Fig. 3 |. Expected results for library constructions using the rhTCRseq protocol for single cells.

a, Bioanalyzer trace for single-cell, full-length cDNA library from Step 1Axxv. The distribution of fragments looks very similar to that reported in Figure 3 of Trombetta et al.¹⁵ for a Smart-Seq2 single-cell cDNA library. b,c, Bioanalyzer trace for final rhTCRseq libraries prepared from 384 single cells (b) and bulk RNA (c) from Step 29.
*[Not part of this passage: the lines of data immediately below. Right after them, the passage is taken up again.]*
@[simp] theorem queueLog_keeps (ev : Ev) (s : State) :
    (queueLog ev s).part = s.part ∧ (queueLog ev s).pins = s.pins ∧ (queueLog ev s).time = s.time ∧ (queueLog ev s).ref = s.ref ∧
    (queueLog ev s).clk = s.clk ∧ (queueLog ev s).spans = s.spans ∧ (queueLog ev s).front = s.front ∧ (queueLog ev s).taps = s.taps ∧
    (queueLog ev s).lanes = s.lanes ∧ (queueLog ev s).ofdm = s.ofdm ∧ (queueLog ev s).audio = s.audio ∧ (queueLog ev s).ports = s.ports ∧
    (queueLog ev s).link = s.link ∧ (queueLog ev s).cfg = s.cfg ∧ (queueLog ev s).cal = s.cal ∧ (queueLog ev s).mon = s.mon ∧
    (queueLog ev s).mode = s.mode ∧ (queueLog ev s).domains = s.domains ∧ (queueLog ev s).mb = s.mb ∧ (queueLog ev s).sec = s.sec ∧
    (queueLog ev s).nv = s.nv ∧ (queueLog ev s).freeCount = s.freeCount ∧ (queueLog ev s).pending = s.pending :=
  have h := queueLog_only ev s
  ⟨h .part rfl, h .pins rfl, h .time rfl, h .ref rfl, h .clk rfl, h .spans rfl, h .front rfl, h .taps rfl, h .lanes rfl, h .ofdm rfl, h .audio rfl, h .ports rfl, h .link rfl, h .cfg rfl, h .cal rfl, h .mon rfl, h .mode rfl, h .domains rfl, h .mb rfl, h .sec rfl, h .nv rfl, h .freeCount rfl, h .pending rfl⟩

@[simp] theorem note_keeps (x : HallNote) (s : State) :
    (note x s).part = s.part ∧ (note x s).pins = s.pins ∧ (note x s).time = s.time ∧ (note x s).ref = s.ref ∧
    (note x s).clk = s.clk ∧ (note x s).spans = s.spans ∧ (note x s).front = s.front ∧ (note x s).taps = s.taps ∧
    (note x s).lanes = s.lanes ∧ (note x s).ofdm = s.ofdm ∧ (note x s).audio = s.audio ∧ (note x s).ports = s.ports ∧
    (note x s).link = s.link ∧ (note x s).cfg = s.cfg ∧ (note x s).cal = s.cal ∧ (note x s).mon = s.mon ∧
    (note x s).integ = s.integ ∧ (note x s).mode = s.mode ∧ (note x s).domains = s.domains ∧ (note x s).mb = s.mb ∧
    (note x s).nv = s.nv ∧ (note x s).freeCount = s.freeCount ∧ (note x s).pending = s.pending :=
  have h := note_only x s
  ⟨h .part rfl, h .pins rfl, h .time rfl, h .ref rfl, h .clk rfl, h .spans rfl, h .front rfl, h .taps rfl, h .lanes rfl, h .ofdm rfl, h .audio rfl, h .ports rfl, h .link rfl, h .cfg rfl, h .cal rfl, h .mon rfl, h .integ rfl, h .mode rfl, h .domains rfl, h .mb rfl, h .nv rfl, h .freeCount rfl, h .pending rfl⟩

@[simp] theorem raise_keeps (n : EvName) (origin : Nat) (args : List EvArg) (s : State) :
    (raise n origin args s).part = s.part ∧ (raise n origin args s).pins = s.pins ∧ (raise n origin args s).time = s.time ∧ (raise n origin args s).ref = s.ref ∧
    (raise n origin args s).clk = s.clk ∧ (raise n origin args s).spans = s.spans ∧ (raise n origin args s).front = s.front ∧ (raise n origin args s).taps = s.taps ∧
    (raise n origin args s).lanes = s.lanes ∧ (raise n origin args s).ofdm = s.ofdm ∧ (raise n origin args s).audio = s.audio ∧ (raise n origin args s).ports = s.ports ∧
    (raise n origin args s).cfg = s.cfg ∧ (raise n origin args s).cal = s.cal ∧ (raise n origin args s).mon = s.mon ∧ (raise n origin args s).mode = s.mode ∧
    (raise n origin args s).domains = s.domains ∧ (raise n origin args s).mb = s.mb ∧ (raise n origin args s).nv = s.nv ∧ (raise n origin args s).freeCount = s.freeCount ∧
    (raise n origin args s).pending = s.pending :=
  have h := raise_only n origin args s
  ⟨h .part rfl, h .pins rfl, h .time rfl, h .ref rfl, h .clk rfl, h .spans rfl, h .front rfl, h .taps rfl, h .lanes rfl, h .ofdm rfl, h .audio rfl, h .ports rfl, h .cfg rfl, h .cal rfl, h .mon rfl, h .mode rfl, h .domains rfl, h .mb rfl, h .nv rfl, h .freeCount rfl, h .pending rfl⟩

@[simp] theorem hallMode_keeps (m : OpMode) (s : State) :
    (hallMode m s).part = s.part ∧ (hallMode m s).pins = s.pins ∧ (hallMode m s).time = s.time ∧ (hallMode m s).ref = s.ref ∧
    (hallMode m s).clk = s.clk ∧ (hallMode m s).spans = s.spans ∧ (hallMode m s).front = s.front ∧ (hallMode m s).taps = s.taps ∧
    (hallMode m s).lanes = s.lanes ∧ (hallMode m s).ofdm = s.ofdm ∧ (hallMode m s).audio = s.audio ∧ (hallMode m s).ports = s.ports ∧
    (hallMode m s).link = s.link ∧ (hallMode m s).cfg = s.cfg ∧ (hallMode m s).cal = s.cal ∧ (hallMode m s).mon = s.mon ∧
    (hallMode m s).integ = s.integ ∧ (hallMode m s).mode = s.mode ∧ (hallMode m s).domains = s.domains ∧ (hallMode m s).mb = s.mb ∧
    (hallMode m s).nv = s.nv ∧ (hallMode m s).freeCount = s.freeCount ∧ (hallMode m s).pending = s.pending :=
  have h := hallMode_only m s
  ⟨h .part rfl, h .pins rfl, h .time rfl, h .ref rfl, h .clk rfl, h .spans rfl, h .front rfl, h .taps rfl, h .lanes rfl, h .ofdm rfl, h .audio rfl, h .ports rfl, h .link rfl, h .cfg rfl, h .cal rfl, h .mon rfl, h .integ rfl, h .mode rfl, h .domains rfl, h .mb rfl, h .nv rfl, h .freeCount rfl, h .pending rfl⟩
■PAUSE POINT Amplified libraries can be stored for at least one year at −20 °C.

Sequencing ● Timing 28 h

• 30Perform sequencing using the 300-cycle Reagent Kit v2 on the Illumina MiSeq according to the manufacturer’s protocol. As part of the set-up, upload a sample sheet like the one found in the last tab in Supplementary Table 2 to the instrument. This sample sheet specifies 248 nt read 1, 48 nt read 2, 8 nt index 1, and 8 nt index 2. We have found that the sequencing depth using the MiSeq has been adequate for analyzing 384 single cells or 96 bulk RNA reactions at 50 ng RNA per reaction.

? TROUBLESHOOTING

• 31Dilute the selected (see Step 29) final library from Step 28 to 4 nM using water.
• 32Mix 4.5 μL 4 nM library, 0.5 μL PhiX spike-in, and 5 μL freshly prepared 0.2 N NaOH, then incubate at room temperature for 5 min.
• 33Add 990 μL Hyb Buffer (from MiSeq kit), mix by inversion, and place on ice. The library concentration is now 20 pM.
• 34To prepare final loading library at 8 pM, mix 400 μL 20 pM library with 600 μL Hyb Buffer.
• 35Load 600 μL 8 pM library into MiSeq cartridge then follow the Illumina instructions to run the sequencer.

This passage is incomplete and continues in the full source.